▶ [Working data]:
/-- Write a unit's data, with check patterns for its failing words, and end it. -/
def landUnit (s : State) (p : Pa) (g : Tag) (extra : Option (BitVec 48)) : State :=
  let u := g.unit
  let here := u.pieces.filter fun k => !g.moved s k
  let bads := here.flatMap fun k => (pieceBad s (failingWords s extra) k).filter fun b => !u.bad.contains b
  let downs := here.filterMap fun k => if homeDown s k.dst then some k.dst else none
  let s1 := here.foldl landPiece s
  let s2 := match unitSpm s u with
    | some (q, line) => mergeUnit (if q = p then some g.thr else none) q line u s1
    | none => s1
  let s3 := ((u.bad.filter fun b => here.any (·.covers b.2)) ++ bads).foldl (fun s b => s.spoil b.2) s2
  let s4 := here.foldl noteDown (noteReads s3 (bads.map (·.1)))
  let s5 := unitEvent p g.thr (tagHandler s p g) u (if u.fetch then 0x21 else 0x22) u.bytes s4
  endUnit s5 p g ((u.bad ++ bads).map (·.1) ++ downs)

/-- The unit that bears a number, of a direction. -/
def tagOf (s : State) (p : Pa) (n : Nat) (fetch : Bool) : Option Tag :=
  (s.pa p).bow.tags.find? fun g => g.id = n && g.unit.fetch = fetch

/-! ## The way of a unit's packets (R279, R281) -/

/-- A unit's requests have their ways to their homes free, and its responses theirs. -/
def unitArrives (s : State) (p : Pa) (g : Tag) : Bool :=
  (unitHomes s p g.unit).all fun e =>
    mayArrive s (.unit p g.id) (destOf (routed s (homePath s p e.1))) && pathOpen s (homeBack s p e.1).2

/-- They arrive, and the responses come back. -/
def bringUnit (s : State) (p : Pa) (g : Tag) : State :=
  (unitHomes s p g.unit).foldl (fun s e =>
    let b := homeBack s p e.1
    passHops 1 (if g.unit.fetch then flitsOf e.2 else 1) b.1 b.2
      (arrive (.unit p g.id) (destOf (routed s (homePath s p e.1))) s)) s

/-- A unit ends with what its data found: the SPM line takes it first. -/
def finishUnit (s : State) (p : Pa) (g : Tag) (extra : Option (BitVec 48)) : State :=
  match takeWrite s g.unit with
  | (some s1, _) => landUnit (bringUnit s1 p g) p (((s.pa p).bow.tags.find? (·.id = g.id)).getD g) extra
  | (none, s1) => s1

/-- A unit whose packet has been lost ends with no data moved (R304). -/
def loseUnit (s : State) (p : Pa) (g : Tag) : State :=
  let a := (g.unit.pieces.findSome? (Piece.far p g.unit.fetch)).getD 0
  freeTag (abortCmd (dropFlow (.unit p g.id) s) p g a []) p g

/-! ## Key blocks (R183, R194, R237) -/

/-- The merged request that a unit belongs to. -/
def fetchOf (s : State) (p : Pa) (id : Nat) : Option KeyFetch := s.rp.fetches.find? fun f => f.left.contains (p, id)

/-- Replace a merged request; one that all its requesters have is over. -/
def setFetch (id : Nat) (f : KeyFetch → KeyFetch) (s : State) : State :=
  { s with rp := { s.rp with
      fetches := (s.rp.fetches.map fun x => if x.id = id then f x else x).filter fun x => x.left ≠ [] } }

/-- R194: a requester takes no further block while another has yet to take an earlier one that both await. -/
def streamHeld (s : State) (p : Pa) (f : KeyFetch) : Bool :=
  (s.rp.fetches.takeWhile (·.id ≠ f.id)).any fun e => e.taken.contains p && e.left ≠ []

/-- The hub die that a block comes from: that of its HBM unit, or that of its expander. -/
def fetchHub (s : State) (f : KeyFetch) : Option Hub :=
  match f.srcs.head? with
  | some (.mem a) => match region s a with
    | .hbm => some (hbmHub a)
    | .far i _ => some (cxlHub i)
    | _ => none
  | some (.rosin _ _ _ _ _ _) => some (nearHub f.first)
  | _ => none

/-- The way of a block from its hub stop to a requester, and the input by which it enters the mesh. -/
def blockPath (f : KeyFetch) (h : Hub) (q : Pa) : List Hop :=
  walk 24 (stopCol f.first h) (hubRow h) (meshX q) (meshY q) false ++ [{ router := routerAt (meshX q) (meshY q), out := 0 }]

/-- The ways of a requester's own request. -/
def keyWays (s : State) (q : Pa) (u : BowUnit) : List (List Hop) :=
  ((unitHomes s q u).map fun e => homePath s q e.1) ++ if u.pieces.any fun k => match k.src with
    | .rosin _ _ _ _ _ _ => true
    | _ => false
  then [hubPath q (nearHub q)] else []

/-- The tag of a requester. -/
def tagAt (s : State) (e : Pa × Nat) : Option Tag := (s.pa e.1).bow.tags.find? (·.id = e.2)

/-- Every requester's request has come. -/
def requestsCome (s : State) (f : KeyFetch) : Bool :=
  f.left.all fun e => match tagAt s e with
    | some g => (keyWays s e.1 g.unit).all fun l => mayArrive s (.unit e.1 e.2) (destOf (routed s l))
    | none => true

▶ [Try it]: Search the data for the string "unitHomes" and copy each line where it appears.

▶ [Your solution]:
  (unitHomes s p g.unit).all fun e =>
  (unitHomes s p g.unit).foldl (fun s e =>
  ((unitHomes s q u).map fun e => homePath s q e.1) ++ if u.pieces.any fun k => match k.src with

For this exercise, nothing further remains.